-- ==== Sys2Proof/Syntax.lean ====
section
/-! DEFINITION. The fifteen commands (spec/30_encoding.md R71, R72, spec/opcode_table.json), one constructor a row. -/

namespace Sys2Proof

/-- A plane register number, `p0` to `p31` (spec/10_state.md R21). -/
abbrev PlaneReg := Fin 32

/-- A token register number, `tk0` to `tk3` (spec/10_state.md R39). -/
abbrev TokenReg := Fin 4

/-- The resolution tag (spec/10_state.md R34), values 0 to 3 in this order. -/
inductive Tag where
  | fullsize
  | downsample
  | dcdiff
  | zigzag
  deriving DecidableEq, Repr

/-- A command. Operands in assembler order (spec/30_encoding.md R78): destination first, then sources. In `csc`, `mest`
and `delta` each operand is the base of a triple (R17), at most 29: see `Instr.wellFormed`. -/
inductive Instr where
  | nop
  | csc (d a : PlaneReg)
  | lpf (d a : PlaneReg)
  | mest (a b : PlaneReg)
  | delta (d a b : PlaneReg)
  | subs (d a : PlaneReg)
  | dct (d a : PlaneReg)
  | quant (d a : PlaneReg)
  | dcpred (d a : PlaneReg)
  | zigzag (d a : PlaneReg)
  | tokens (t : TokenReg) (a : PlaneReg)
  | copy (d a : PlaneReg)
  | pdef (d : PlaneReg) (tag : Tag)
  | frame
  | endseq
  deriving DecidableEq, Repr

end Sys2Proof
end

Problem description: Each line in the data is to be written out precisely.

Solved problem:
-- ==== Sys2Proof/Syntax.lean ====
section
/-! DEFINITION. The fifteen commands (spec/30_encoding.md R71, R72, spec/opcode_table.json), one constructor a row. -/

namespace Sys2Proof

/-- A plane register number, `p0` to `p31` (spec/10_state.md R21). -/
abbrev PlaneReg := Fin 32

/-- A token register number, `tk0` to `tk3` (spec/10_state.md R39). -/
abbrev TokenReg := Fin 4

/-- The resolution tag (spec/10_state.md R34), values 0 to 3 in this order. -/
inductive Tag where
  | fullsize
  | downsample
  | dcdiff
  | zigzag
  deriving DecidableEq, Repr

/-- A command. Operands in assembler order (spec/30_encoding.md R78): destination first, then sources. In `csc`, `mest`
and `delta` each operand is the base of a triple (R17), at most 29: see `Instr.wellFormed`. -/
inductive Instr where
  | nop
  | csc (d a : PlaneReg)
  | lpf (d a : PlaneReg)
  | mest (a b : PlaneReg)
  | delta (d a b : PlaneReg)
  | subs (d a : PlaneReg)
  | dct (d a : PlaneReg)
  | quant (d a : PlaneReg)
  | dcpred (d a : PlaneReg)
  | zigzag (d a : PlaneReg)
  | tokens (t : TokenReg) (a : PlaneReg)
  | copy (d a : PlaneReg)
  | pdef (d : PlaneReg) (tag : Tag)
  | frame
  | endseq
  deriving DecidableEq, Repr

end Sys2Proof
end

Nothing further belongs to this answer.